Description
Given a binary tree, find the length of the longest path where each node in the path has the same value. This path may or may not pass through the root.
Note: The length of path between two nodes is represented by the number of edges between them.
Example 1:
Input:
tree
Output:
2
Example 2:
Input:
tree
Output:
2
Note: The given binary tree has not more than 10000 nodes.
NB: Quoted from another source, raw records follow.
/-! ## setR -/

@[simp] theorem State.setR_r (s : State) (v : Byte) : (s.setR v).r = v := rfl
@[simp] theorem State.setR_t (s : State) (v : Byte) : (s.setR v).t = s.t := rfl
@[simp] theorem State.setR_k (s : State) (v : Byte) : (s.setR v).k = s.k := rfl
@[simp] theorem State.setR_c (s : State) (v : Byte) : (s.setR v).c = s.c := rfl
@[simp] theorem State.setR_x (s : State) (v : Byte) : (s.setR v).x = s.x := rfl
@[simp] theorem State.setR_y (s : State) (v : Byte) : (s.setR v).y = s.y := rfl
@[simp] theorem State.setR_w (s : State) (v : Byte) : (s.setR v).w = s.w := rfl
@[simp] theorem State.setR_wvalid (s : State) (v : Byte) : (s.setR v).wvalid = s.wvalid := rfl
@[simp] theorem State.setR_ready (s : State) (v : Byte) : (s.setR v).ready = s.ready := rfl
@[simp] theorem State.setR_pending (s : State) (v : Byte) : (s.setR v).pending = s.pending := rfl
@[simp] theorem State.setR_done (s : State) (v : Byte) : (s.setR v).done = s.done := rfl
@[simp] theorem State.setR_ieDone (s : State) (v : Byte) : (s.setR v).ieDone = s.ieDone := rfl
@[simp] theorem State.setR_ieErr (s : State) (v : Byte) : (s.setR v).ieErr = s.ieErr := rfl
@[simp] theorem State.setR_err (s : State) (v : Byte) : (s.setR v).err = s.err := rfl
@[simp] theorem State.setR_cfg (s : State) (v : Byte) : (s.setR v).cfg = s.cfg := rfl
@[simp] theorem State.setR_agenda (s : State) (v : Byte) : (s.setR v).agenda = s.agenda := rfl
@[simp] theorem State.setR_replies (s : State) (v : Byte) : (s.setR v).replies = s.replies := rfl

/-! ## setT -/

@[simp] theorem State.setT_r (s : State) (v : Byte) : (s.setT v).r = s.r := rfl
@[simp] theorem State.setT_t (s : State) (v : Byte) : (s.setT v).t = v := rfl
@[simp] theorem State.setT_k (s : State) (v : Byte) : (s.setT v).k = s.k := rfl
@[simp] theorem State.setT_c (s : State) (v : Byte) : (s.setT v).c = s.c := rfl
@[simp] theorem State.setT_x (s : State) (v : Byte) : (s.setT v).x = s.x := rfl
@[simp] theorem State.setT_y (s : State) (v : Byte) : (s.setT v).y = s.y := rfl
@[simp] theorem State.setT_w (s : State) (v : Byte) : (s.setT v).w = s.w := rfl
@[simp] theorem State.setT_wvalid (s : State) (v : Byte) : (s.setT v).wvalid = s.wvalid := rfl
@[simp] theorem State.setT_ready (s : State) (v : Byte) : (s.setT v).ready = s.ready := rfl
@[simp] theorem State.setT_pending (s : State) (v : Byte) : (s.setT v).pending = s.pending := rfl
@[simp] theorem State.setT_done (s : State) (v : Byte) : (s.setT v).done = s.done := rfl
@[simp] theorem State.setT_ieDone (s : State) (v : Byte) : (s.setT v).ieDone = s.ieDone := rfl
@[simp] theorem State.setT_ieErr (s : State) (v : Byte) : (s.setT v).ieErr = s.ieErr := rfl
@[simp] theorem State.setT_err (s : State) (v : Byte) : (s.setT v).err = s.err := rfl
@[simp] theorem State.setT_cfg (s : State) (v : Byte) : (s.setT v).cfg = s.cfg := rfl
@[simp] theorem State.setT_agenda (s : State) (v : Byte) : (s.setT v).agenda = s.agenda := rfl
@[simp] theorem State.setT_replies (s : State) (v : Byte) : (s.setT v).replies = s.replies := rfl

/-! ## setK -/

@[simp] theorem State.setK_r (s : State) (v : Byte) : (s.setK v).r = s.r := rfl
@[simp] theorem State.setK_t (s : State) (v : Byte) : (s.setK v).t = s.t := rfl
@[simp] theorem State.setK_k (s : State) (v : Byte) : (s.setK v).k = v := rfl
@[simp] theorem State.setK_c (s : State) (v : Byte) : (s.setK v).c = s.c := rfl
@[simp] theorem State.setK_x (s : State) (v : Byte) : (s.setK v).x = s.x := rfl
@[simp] theorem State.setK_y (s : State) (v : Byte) : (s.setK v).y = s.y := rfl
@[simp] theorem State.setK_w (s : State) (v : Byte) : (s.setK v).w = s.w := rfl
@[simp] theorem State.setK_wvalid (s : State) (v : Byte) : (s.setK v).wvalid = s.wvalid := rfl
@[simp] theorem State.setK_ready (s : State) (v : Byte) : (s.setK v).ready = s.ready := rfl
@[simp] theorem State.setK_pending (s : State) (v : Byte) : (s.setK v).pending = s.pending := rfl
@[simp] theorem State.setK_done (s : State) (v : Byte) : (s.setK v).done = s.done := rfl
@[simp] theorem State.setK_ieDone (s : State) (v : Byte) : (s.setK v).ieDone = s.ieDone := rfl
@[simp] theorem State.setK_ieErr (s : State) (v : Byte) : (s.setK v).ieErr = s.ieErr := rfl
@[simp] theorem State.setK_err (s : State) (v : Byte) : (s.setK v).err = s.err := rfl
@[simp] theorem State.setK_cfg (s : State) (v : Byte) : (s.setK v).cfg = s.cfg := rfl
@[simp] theorem State.setK_agenda (s : State) (v : Byte) : (s.setK v).agenda = s.agenda := rfl
@[simp] theorem State.setK_replies (s : State) (v : Byte) : (s.setK v).replies = s.replies := rfl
The height of the tree is not more than 1000.
Solution
DFS
這道題的思路跟"543. Diameter of Binary Tree"完全相同。
/**
* Definition for a binary tree node.
* public class TreeNode {
* int val;
* TreeNode left;
* TreeNode right;
* TreeNode(int x) { val = x; }
* }
*/
class Solution {
public int longestUnivaluePath(TreeNode root) {
if (root == null) {
return 0;
}
int leftPath = longestUnivaluePath(root.left);
int rightPath = longestUnivaluePath(root.right);
int rootPath = univalueDepth(root.left, root)
+ univalueDepth(root.right, root);
return Math.max(rootPath, Math.max(leftPath, rightPath));
}
public int univalueDepth(TreeNode node, TreeNode target) {
if (node == null || node.val != target.val) {
return 0;
}
return 1 + Math.max(univalueDepth(node.left, target)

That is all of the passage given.